--- AIM OF THE EXERCISE ---
Start with the first line of the data and end with the line that holds "R99: each integer"; write out each one exactly.

===== MATERIAL SHOWN

-- ==== Sys2Proof/Certificates/Slice0/Obligations.lean ====
section
/-! DEFINITION. The statements about the model.  An instruction's statement begins where the instruction begins its own effect
(`State.startOf`); what it says of the next state is its whole effect (`Runs`, `RunsSync`).  Statements of several parts join
them with `∧`. -/

open Sys2Proof Sys2Proof.Machine

/-! ## Instructions of a logical processor -/

/-- R99: each integer operation runs from every state it begins in, writes the result its row gives, and changes nothing else. -/
def Obligations.IntegerOperationsWriteTheirResult : Prop :=
  ∀ (lp : LpId) (d a b : Reg),
    let two (i : Instr) (f : Word → Word → Word) :=
      Runs i lp (fun _ => True) (fun _ x => x.result d (f (x.g.get a) (x.g.get b)))
    let one (i : Instr) (f : Word → Word) := Runs i lp (fun _ => True) (fun _ x => x.result d (f (x.g.get a)))
    two (.add lp d a b) (fun x y => BitVec.ofNat 64 (x.toNat + y.toNat)) ∧
    two (.sub lp d a b) (fun x y => BitVec.ofInt 64 (x.toInt - y.toInt)) ∧
    two (.and lp d a b) (fun x y => x &&& y) ∧
    two (.or lp d a b) (fun x y => x ||| y) ∧
    two (.xor lp d a b) (fun x y => x ^^^ y) ∧
    two (.andn lp d a b) (fun x y => x &&& ~~~ y) ∧
    two (.sll lp d a b) (fun x y => BitVec.ofNat 64 (x.toNat * 2 ^ (y.toNat % 64))) ∧
    two (.srl lp d a b) (fun x y => BitVec.ofNat 64 (x.toNat / 2 ^ (y.toNat % 64))) ∧
    two (.sra lp d a b) (fun x y => BitVec.ofInt 64 (x.toInt / 2 ^ (y.toNat % 64))) ∧
    two (.ror lp d a b) (fun x y => x >>> (y.toNat % 64) ||| x <<< (64 - y.toNat % 64)) ∧
    two (.cmpeq lp d a b) (fun x y => if x = y then 1 else 0) ∧
    two (.cmplt lp d a b) (fun x y => if x.toInt < y.toInt then 1 else 0) ∧
    two (.cmpltu lp d a b) (fun x y => if x.toNat < y.toNat then 1 else 0) ∧
    one (.sextb lp d a) (fun x => BitVec.ofInt 64 (x.setWidth 8).toInt) ∧
    one (.sexth lp d a) (fun x => BitVec.ofInt 64 (x.setWidth 16).toInt) ∧
    one (.sextw lp d a) (fun x => BitVec.ofInt 64 (x.setWidth 32).toInt) ∧
    one (.clz lp d a) (fun x => BitVec.ofNat 64 (((List.range 64).takeWhile (fun i => !x.getMsbD i)).length)) ∧
    one (.popc lp d a) (fun x => BitVec.ofNat 64 (((List.range 64).filter (fun i => x.getLsbD i)).length)) ∧
    two (.min lp d a b) (fun x y => if x.toInt ≤ y.toInt then x else y) ∧
    two (.max lp d a b) (fun x y => if x.toInt ≤ y.toInt then y else x) ∧
    two (.minu lp d a b) (fun x y => if x.toNat ≤ y.toNat then x else y) ∧
    two (.maxu lp d a b) (fun x y => if x.toNat ≤ y.toNat then y else x)

/-- R103: each multiply and divide with a divisor other than 0 writes the result its row gives, and changes nothing else. -/
def Obligations.MultiplyAndDivideWriteTheirResult : Prop :=
  ∀ (lp : LpId) (d a b : Reg),
    let two (i : Instr) (pre : Word → Prop) (f : Word → Word → Word) :=
      Runs i lp (fun s => pre ((s.slip lp).g.get b)) (fun _ x => x.result d (f (x.g.get a) (x.g.get b)))
    two (.mul lp d a b) (fun _ => True) (fun x y => BitVec.ofNat 64 (x.toNat * y.toNat)) ∧
    two (.mulh lp d a b) (fun _ => True) (fun x y => (x.signExtend 128 * y.signExtend 128).extractLsb' 64 64) ∧
    two (.mulhu lp d a b) (fun _ => True) (fun x y => (x.setWidth 128 * y.setWidth 128).extractLsb' 64 64) ∧
    two (.div lp d a b) (fun y => y ≠ 0) (fun x y => BitVec.ofInt 64 (x.toInt.tdiv y.toInt)) ∧
    two (.divu lp d a b) (fun y => y ≠ 0) (fun x y => BitVec.ofNat 64 (x.toNat / y.toNat)) ∧
    two (.rem lp d a b) (fun y => y ≠ 0) (fun x y => x - BitVec.ofInt 64 (x.toInt.tdiv y.toInt) * y) ∧
    two (.remu lp d a b) (fun y => y ≠ 0) (fun x y => BitVec.ofNat 64 (x.toNat % y.toNat))

/-- R104: division raises no exception, and its special cases give the results of the table. -/
def Obligations.DivisionSpecialCases : Prop :=
  ∀ (lp : LpId) (d a b : Reg),
    let two (i : Instr) (pre : Word → Word → Prop) (f : Word → Word) :=
      Runs i lp (fun s => pre ((s.slip lp).g.get a) ((s.slip lp).g.get b)) (fun _ x => x.result d (f (x.g.get a)))
    two (.div lp d a b) (fun _ y => y = 0) (fun _ => 0xFFFFFFFFFFFFFFFF) ∧
    two (.divu lp d a b) (fun _ y => y = 0) (fun _ => 0xFFFFFFFFFFFFFFFF) ∧
    two (.rem lp d a b) (fun _ y => y = 0) (fun x => x) ∧
    two (.remu lp d a b) (fun _ y => y = 0) (fun x => x) ∧
    two (.div lp d a b) (fun x y => x = 0x8000000000000000 ∧ y = 0xFFFFFFFFFFFFFFFF) (fun _ => 0x8000000000000000) ∧
    two (.rem lp d a b) (fun x y => x = 0x8000000000000000 ∧ y = 0xFFFFFFFFFFFFFFFF) (fun _ => 0) ∧
    (∀ i ∈ [Instr.div lp d a b, .divu lp d a b, .rem lp d a b, .remu lp d a b],
      ∀ s s1 : State, s.startOf i lp 0 = some s1 → ∃ t v, exec i s = .next t ∧ s1.retiresAs t lp [] (fun x => x.result d v))

/-- R101: each immediate form, short and long, writes the result its row gives. -/
def Obligations.ImmediateFormsWriteTheirResult : Prop :=
  ∀ (lp : LpId) (d a : Reg) (v : BitVec 16) (w : BitVec 32) (kind : BitVec 2) (n : BitVec 6),
    let op (i : Instr) (len : Nat) (f : Word → Word) := Runs i lp (fun _ => True) (fun _ x => x.result d (f (x.g.get a)) len)
    op (.addi lp d a (.short v)) 1 (fun x => BitVec.ofInt 64 (x.toInt + v.toInt)) ∧
    op (.addi lp d a (.long w)) 2 (fun x => BitVec.ofInt 64 (x.toInt + w.toInt)) ∧
    op (.andi lp d a (.short v)) 1 (fun x => x &&& BitVec.ofNat 64 v.toNat) ∧
    op (.andi lp d a (.long w)) 2 (fun x => x &&& BitVec.ofNat 64 w.toNat) ∧
    op (.ori lp d a (.short v)) 1 (fun x => x ||| BitVec.ofNat 64 v.toNat) ∧
    op (.ori lp d a (.long w)) 2 (fun x => x ||| BitVec.ofNat 64 w.toNat) ∧
    op (.xori lp d a (.short v)) 1 (fun x => x ^^^ BitVec.ofNat 64 v.toNat) ∧
    op (.xori lp d a (.long w)) 2 (fun x => x ^^^ BitVec.ofNat 64 w.toNat) ∧
    op (.ldi lp d (.short v)) 1 (fun _ => BitVec.ofInt 64 v.toInt) ∧
    op (.ldi lp d (.long w)) 2 (fun _ => BitVec.ofInt 64 w.toInt) ∧
    op (.shi lp d a kind n) 1 (fun x =>
      match kind.toNat with
      | 0 => BitVec.ofNat 64 (x.toNat * 2 ^ n.toNat)
      | 1 => BitVec.ofNat 64 (x.toNat / 2 ^ n.toNat)
      | 2 => BitVec.ofInt 64 (x.toInt / 2 ^ n.toNat)
      | _ => x >>> n.toNat ||| x <<< (64 - n.toNat))

/-- R102, R85: each branch goes to its target where its condition holds and to the next word otherwise, and changes nothing but what
its row names. -/
def Obligations.BranchesGoWhereTheyShould : Prop :=
  ∀ (lp : LpId) (r : Reg) (off : BitVec 21),
    let target (x : Slip) : Word := BitVec.ofInt 64 (x.pc.toInt + 4 * off.toInt)
    let cond (i : Instr) (c : Word → Bool) :=
      Runs i lp (fun _ => True) (fun _ x => { x with pc := if c (x.g.get r) then target x else x.pc + 4 })
    cond (.br lp off) (fun _ => true) ∧
    cond (.bz lp r off) (fun v => decide (v = 0)) ∧
    cond (.bnz lp r off) (fun v => decide (v ≠ 0)) ∧
    cond (.bltz lp r off) (fun v => decide (v.toInt < 0)) ∧
    cond (.bgez lp r off) (fun v => decide (0 ≤ v.toInt)) ∧
    Runs (.bal lp r off) lp (fun _ => True) (fun _ x => { x with g := x.g.set r.val (x.pc + 4) r.isLt, pc := target x }) ∧
    Runs (.jmp lp r) lp (fun _ => True) (fun _ x => { x with pc := BitVec.ofNat 64 ((x.g.get r).toNat / 4 * 4) }) ∧
    Runs (.dbnz lp r off) lp (fun _ => True) (fun _ x =>
      { x with g := x.g.set r.val (x.g.get r - 1) r.isLt, pc := if x.g.get r = 1 then x.pc + 4 else target x })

==========

--- FINISHED EXERCISE ---
-- ==== Sys2Proof/Certificates/Slice0/Obligations.lean ====
section
/-! DEFINITION. The statements about the model.  An instruction's statement begins where the instruction begins its own effect
(`State.startOf`); what it says of the next state is its whole effect (`Runs`, `RunsSync`).  Statements of several parts join
them with `∧`. -/

open Sys2Proof Sys2Proof.Machine

/-! ## Instructions of a logical processor -/

/-- R99: each integer operation runs from every state it begins in, writes the result its row gives, and changes nothing else. -/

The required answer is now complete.